DGIST’s research team led by Dr. Yun-Il Lee in Well Aging Research Center has identified a new mechanism of inhibition of dopaminergic neuronal apoptosis and suggested the possibility of preventing and treating Parkinson’s disease.
Parkinson’s disease (PD) is a typical degenerative brain disease caused by the death of dopaminergic neurons in the middle cerebral blood. It is a disease with a higher incidence in the population aged 60 or older, exhibiting symptoms such as tremor, stiffness, slow motion and postural instability.

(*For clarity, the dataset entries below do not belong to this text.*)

/-- The checks of a command with its routine (R194-R196). -/
def State.hoPlanWith (s : State) (i : Instr) (h : HoForm) (r : Routine) : Except Exit HoPlan := do
  let ctl := s.g (gprPlus h.b 2)
  let n := bits ctl 0 15
  need (bits ctl 15 49 == 0 && decide (n ≤ if r.w || h.idx then 8192 else 16384)) (illegalInfo i ctl)
  let p1 := s.g (gprPlus h.b 1)
  let p2 := s.g (gprPlus h.b 4)
  let pd := s.g (gprPlus h.b 3)
  let k1 ← sourceKind s r h.idx p1
  let k2 ← if h.zip then sourceKind s r h.idx p2 else .ok .word
  let kd ← if h.dest then destKind s r pd else .ok .word
  let l1 ← s.hoRegion h.sa p1 k1 n accLoad
  let l2 ← if h.zip then s.hoRegion h.sa p2 k2 n accLoad else .ok l1
  let ld ← if h.dest then s.hoRegion h.sd pd kd n accStore else .ok l1
  .ok ⟨r, n, h.idx, (l1, k1) :: (if h.zip then [(l2, k2)] else []), if h.dest then some (ld, kd) else none⟩

/-- An FP64 tag among the pointers that the operand block holds migrates the task before every other check (R74 step 3, R195). -/
def State.hoTags (s : State) (h : HoForm) : Except Exit Unit :=
  (1 :: (if h.dest then [3] else []) ++ if h.zip then [4] else []).foldlM (fun _ k =>
    if h.b.toNat + k ≤ 63 then tagNeedsD s (s.g (gprPlus h.b k)) else .ok ()) ()

/-- The checks of a command at issue (R192, R194-R196). -/
def State.hoPlan (s : State) (i : Instr) (h : HoForm) : Except Exit (HoPlan × State) := do
  s.hoTags h
  need (decide (h.b.toNat ≤ h.limit)) (illegal i)
  let (r, s) ← s.useRoutine i (s.g h.b)
  let p ← s.hoPlanWith i h r
  .ok (p, s)

/-! ### Elements into and out of the routine's type (R195, R196, R199) -/

/-- An element with the flags of its decoding. -/
abbrev HoElem := (Nat × Nat) × Flags

/-- The draw of the conversions around a routine: position LEN (R199). -/
def State.hoDraw (s : State) (p e : Nat) : Nat := if s.mode = 5 then s.me.rnd.draw p e else 0

/-- Element i of a source's bytes (R195). -/
def hoElem (s : State) (r : Routine) (idx : Bool) (k : ElemKind) (data i : Nat) : HoElem :=
  let hi := if idx then i else 0
  match k with
  | .word => ((packedCode 32 data i, hi), 0)
  | .pair => ((packedCode 32 data (2 * i), packedCode 32 data (2 * i + 1)), 0)
  | .code f b =>
    let t := r.ty.toNat
    if isInt f && t != 0 then ((ofS 32 (intOf f (packedCode (fmtWidth f) data i)), hi), 0)
    else
      let v := memElem f b data i
      let y := toTy t s.mode (s.hoDraw r.words.length i) v.1
      ((y.1, hi), y.2 ||| v.2)

/-- The elements of a source, read word by word (R200). -/
def State.hoRead (s : State) (r : Routine) (idx : Bool) (n : Nat) (src : Loc × ElemKind) : List HoElem × State :=
  let (data, t) := s.readRuns src.1 (wordRuns (fun _ => true) src.1.addr (src.2.span n))
  ((List.range n).map (hoElem s r idx src.2 data), t)

/-- An output as its destination's code, with the flags of encoding it (R196). -/
def hoOut (s : State) (r : Routine) (f i : Nat) (v : Nat) : Nat × Flags :=
  let t := r.ty.toNat
  if isInt f && t != 0 then encodeInt f false (tyInt t v)
  else convValue f false s.mode (s.hoDraw r.words.length i) (tyValue t v, 0)

/-- The bytes of the outputs, the bits they take, and the flags of each. -/
def hoBytes (s : State) (r : Routine) (k : ElemKind) (outs : List (Nat × Nat)) : Nat × Nat × List Flags :=
  match k with
  | .word => (pieces 32 (outs.map (·.1)), 2 ^ (32 * outs.length) - 1, [])
  | .pair => (pieces 64 (outs.map fun o => o.1 + 2 ^ 32 * o.2), 2 ^ (64 * outs.length) - 1, [])
  | .code f _ =>
    let l := outs.zipIdx.map fun (o, i) => hoOut s r f i o.1
    (pieces (fmtWidth f) (l.map (·.1)), 2 ^ (fmtWidth f * outs.length) - 1, l.map (·.2))

/-- A result as a scalar register holds it (R196). -/
def hoScalar (r : Routine) (v : Nat × Nat) : Word :=
  if r.w then BitVec.ofNat 64 (v.1 + 2 ^ 32 * v.2)
  else if r.ty = 1 then BitVec.ofInt 64 (toS 32 v.1) else BitVec.ofNat 64 (v.1 % 2 ^ 32)

/-! ### The three computations (R58, R196, R199) -/

/-- An application at an element index (R187, R199). -/
def State.hoApply (s : State) (r : Routine) (e : Nat) (x y : Nat × Nat) : (Nat × Nat) × Notes :=
  r.apply s.mode (fun p => s.hoDraw p e) [x.1, x.2, y.1, y.2, e % 2 ^ 32, 0, 0, 0]

/-- The identity of a routine. -/
def Routine.identity (r : Routine) : Nat × Nat := (r.idlo.toNat, if r.w then r.idhi.toNat else 0)

/-- The notes of an element's index. -/
abbrev Tagged := List (Nat × Notes)

/-- Strict combination in index order, every prefix in turn (R58, ASSOC = 0). -/
def foldStrict (op : Nat → Nat × Nat → Nat × Nat → (Nat × Nat) × Notes) :
    Nat → Nat × Nat → List (Nat × Nat) → List (Nat × Nat) × Tagged
  | _, _, [] => ([], [])
  | i, acc, x :: r =>
    let y := op i acc x
    let z := foldStrict op (i + 1) y.1 r
    (y.1 :: z.1, (i, y.2) :: z.2)

/-- The complete pairs of one level of blocks. -/
def pairLevel (op : Nat → Nat × Nat → Nat × Nat → (Nat × Nat) × Notes) (d : Nat) :
    Nat → List (Nat × Nat) → List (Nat × Nat) × Tagged
  | i, x :: y :: r =>
    let z := pairLevel op d (i + 2) r
    let c := op ((i + 1) * d) x y
    (c.1 :: z.1, ((i + 1) * d, c.2) :: z.2)
  | _, _ => ([], [])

In particular, as the majority of Parkinson’s patients suffer from the progressive neurodegenerative disease, many researchers newly started to focus on cell death, a loss of dopamine-producing neurons, to treat PD. With regard to the cell death process, in vivo cell stress and damages activate PARP-1 (Poly ADP-ribose polymerase-1) and induce excessive accumulation of PAR (Poly ADP-ribose) and those activities activate AIF (Apoptosis-Inducing Factor), a factor that induces cell death, and destroy DNA. This new mechanism of cell death (Parthanatos) has recently been known as the cause of degenerative brain diseases such as Parkinson’s disease, stroke, heart attack, diabetes, etc. and the mechanism has been extensively studied as previous research to treat these diseases.
Currently, medications are being used to alleviate symptoms of Parkinson’s disease. However, there are no government-approved drugs that can inhibit dopaminergic neuronal cell death. Then, the research teams have found the possibility in licorice, the herb medicine.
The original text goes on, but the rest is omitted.